Among the entries below, only the lines starting at the one with "let w := fmtBits' f" and ending at the one with "el 8 l j = 0) ∧", both included, are to be printed exactly.

(Saved data entries)
--- START ---
-- ==== Sys2Proof/Certificates/Slice0/Obligations.lean ====
section
/-! DEFINITION. Obligations.lean: what is to be proved of the model, rule by rule. Clear (Safety.lean) says when an instruction executes
normally; the tables of Safety/Values.lean say what the spec has it write. -/

open Sys2Proof Sys2Proof.Machine Sys2Proof.Manual

/-! ### The register classes -/

/-- R116, R120, R123, R125, R126, R129 to R131, R172, R371: an instruction that writes a g register at once completes, writes the
value of the spec's table, and changes nothing else but the PC. A write to g0 is discarded (R43).
R122, R124, R126: an instruction that writes a p register at once completes and writes all sixteen bits of the table's value. A write
to p0 is discarded (R43).
R121, R82, R83: the divider's instructions complete for every divisor, 0 among them: their result is pending and lands later. -/
def Obligations.ScalarResults : Prop :=
  (∀ (i : Instr) (s : State) (d : GReg) (v : Word), gValue s.cx.regs s i = some (d, v) → Clear i s = true →
     exec i s = .next (s.wrG d v).pass) ∧
  (∀ (i : Instr) (s : State) (d : PReg) (v : Pred), pValue s.cx.regs i = some (d, v) → Clear i s = true →
     exec i s = .next (s.wrP d v).pass) ∧
  (∀ (i : Instr) (s : State) (d : GReg) (v : Word), dividerValue s.cx.regs i = some (d, v) → Clear i s = true →
     ∃ t, exec i s = .next t ∧ ownLong s t (.g d .d 0) (v.setWidth 512) 0)

/-- R161, R162, R166 to R168, R172, R174: a lane-guarded instruction writes the performed elements of its whole result, keeps the others,
and raises the flags of the performed elements only.
R162, R168, R174: a conversion to a narrower format writes its sixteen results to the elements of its part, guard bit i governing
result i, and keeps the others. -/
def Obligations.VectorElements : Prop :=
  (∀ (i : Instr) (s : State) (w : Nat) (d : VReg) (res : Nat → Nat × BitVec 6), vLanes s.cx.regs i = some (w, d, res) → i.wf = true →
     Clear i s = true →
     ∃ l : Line, lanesInto w (s.cx.regs.gmask (usesOf i).h) (s.cx.regs.getV d) res l ∧
       exec i s = .next ((s.onRegs fun r => r.setV d l).raise
         (flagsOf (sel w (s.cx.regs.gmask (usesOf i).h)) (fun j => (res j).2) (512 / w))).pass) ∧
  (∀ (i : Instr) (s : State) (w : Nat) (d : VReg) (part : Nat) (res : Nat → Nat × BitVec 6), vNarrow s.cx.regs i = some (w, d, part, res) →
     i.wf = true → Clear i s = true →
     ∃ l : Line, partInto w part (s.cx.regs.gmask (usesOf i).h) (s.cx.regs.getV d) res l ∧
       exec i s = .next ((s.onRegs fun r => r.setV d l).raise
         (flagsOf (fun j => (s.cx.regs.gmask (usesOf i).h).getLsbD j) (fun j => (res j).2) 16)).pass)

/-- R169, R172: VCMP and VICMP write all sixteen bits: bit i is the AND of the answers of the elements of lane i.
R75, R171, R174: VRED, VDOT and VBXDOT write the low element of their destination and keep the rest; a lane that does not take part
enters the tree as -0. -/
def Obligations.VectorReductions : Prop :=
  (∀ (i : Instr) (s : State) (d : PReg) (w : Nat) (f : Nat → Bool × BitVec 6), vCompare s.cx.regs i = some (d, w, f) → Clear i s = true →
     ∃ p : Pred, predInto w (fun j => (f j).1) p ∧
       exec i s = .next ((s.wrP d p).raise (flagsOf (fun _ => true) (fun j => (f j).2) (512 / w))).pass) ∧
  (∀ (i : Instr) (s : State) (d : VReg) (w : Nat) (x : Nat × BitVec 6), vSum s.cx.regs i = some (d, w, x) → Clear i s = true →
     ∃ l : Line, lowInto w (s.cx.regs.getV d) x.1 l ∧ exec i s = .next ((s.onRegs fun r => r.setV d l).raise x.2).pass)

/-- R166, R82, R83: VDIV and VSQRT are long: the performed lanes are pending, and the whole result with the flags of the performed elements
waits to land. -/
def Obligations.VectorLong : Prop :=
  ∀ (i : Instr) (s : State) (w : Nat) (d : VReg) (res : Nat → Nat × BitVec 6), vLong s.cx.regs i = some (w, d, res) → Clear i s = true →
    ∃ (t : State) (l : Line), exec i s = .next t ∧ (∀ j, j < 512 / w → el w l j = BitVec.ofNat w (res j).1) ∧
      ownLong s t (.v d (laneBytes (s.cx.regs.gmask (usesOf i).h) 16)) l
        (flagsOf (sel w (s.cx.regs.gmask (usesOf i).h)) (fun j => (res j).2) (512 / w))

/-- R69, R173, R174: VQNT quantises its 32 inputs with %bxdelta and RNE, writes the elements and, for BX4 and BX8, the exponent pair above
them and zero above the pair; the pair goes to gC when it is named. -/
def Obligations.Quantise : Prop :=
  ∀ (h : Hdr) (rn : Bool) (f : Fmt) (bx : Bx) (d a : VReg) (b : Option VReg) (c : Option GReg) (s : State),
    Instr.wf (.vqnt h rn f bx d a b c) = true → Clear (.vqnt h rn f bx d a b c) s = true →
    let r := s.cx.regs
    let w := fmtBits' f
    let x := (elems w (r.getV a) ++ (b.elim [] fun v => elems w (r.getV v))).map (toNum f)
    let q := quantise bx r.bxdelta.toNat (fun _ => roundRne) x
    let n := Machine.bxBits bx
    x.length = 32 ∧
    ∃ l : Line, (∀ j (hj : j < q.1.length), el n l j = BitVec.ofNat n (q.1[j]).1) ∧
      (bx ≠ .bx16 → el 8 l (4 * n) = BitVec.ofNat 8 q.2.1 ∧ el 8 l (4 * n + 1) = BitVec.ofNat 8 q.2.2 ∧
        ∀ j, 4 * n + 2 ≤ j → j < 64 → el 8 l j = 0) ∧
      exec (.vqnt h rn f bx d a b c) s =
        .next (match c with
          | none => (s.onRegs fun r => r.setV d l).raise (allFlags q.1)
          | some g => ((s.onRegs fun r => r.setV d l).raise (allFlags q.1)).wrG g (BitVec.ofNat 64 (q.2.1 + 256 * q.2.2))).pass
--- END ---
**Result of this exercise:**
    let w := fmtBits' f
    let x := (elems w (r.getV a) ++ (b.elim [] fun v => elems w (r.getV v))).map (toNum f)
    let q := quantise bx r.bxdelta.toNat (fun _ => roundRne) x
    let n := Machine.bxBits bx
    x.length = 32 ∧
    ∃ l : Line, (∀ j (hj : j < q.1.length), el n l j = BitVec.ofNat n (q.1[j]).1) ∧
      (bx ≠ .bx16 → el 8 l (4 * n) = BitVec.ofNat 8 q.2.1 ∧ el 8 l (4 * n + 1) = BitVec.ofNat 8 q.2.2 ∧
        ∀ j, 4 * n + 2 ≤ j → j < 64 → el 8 l j = 0) ∧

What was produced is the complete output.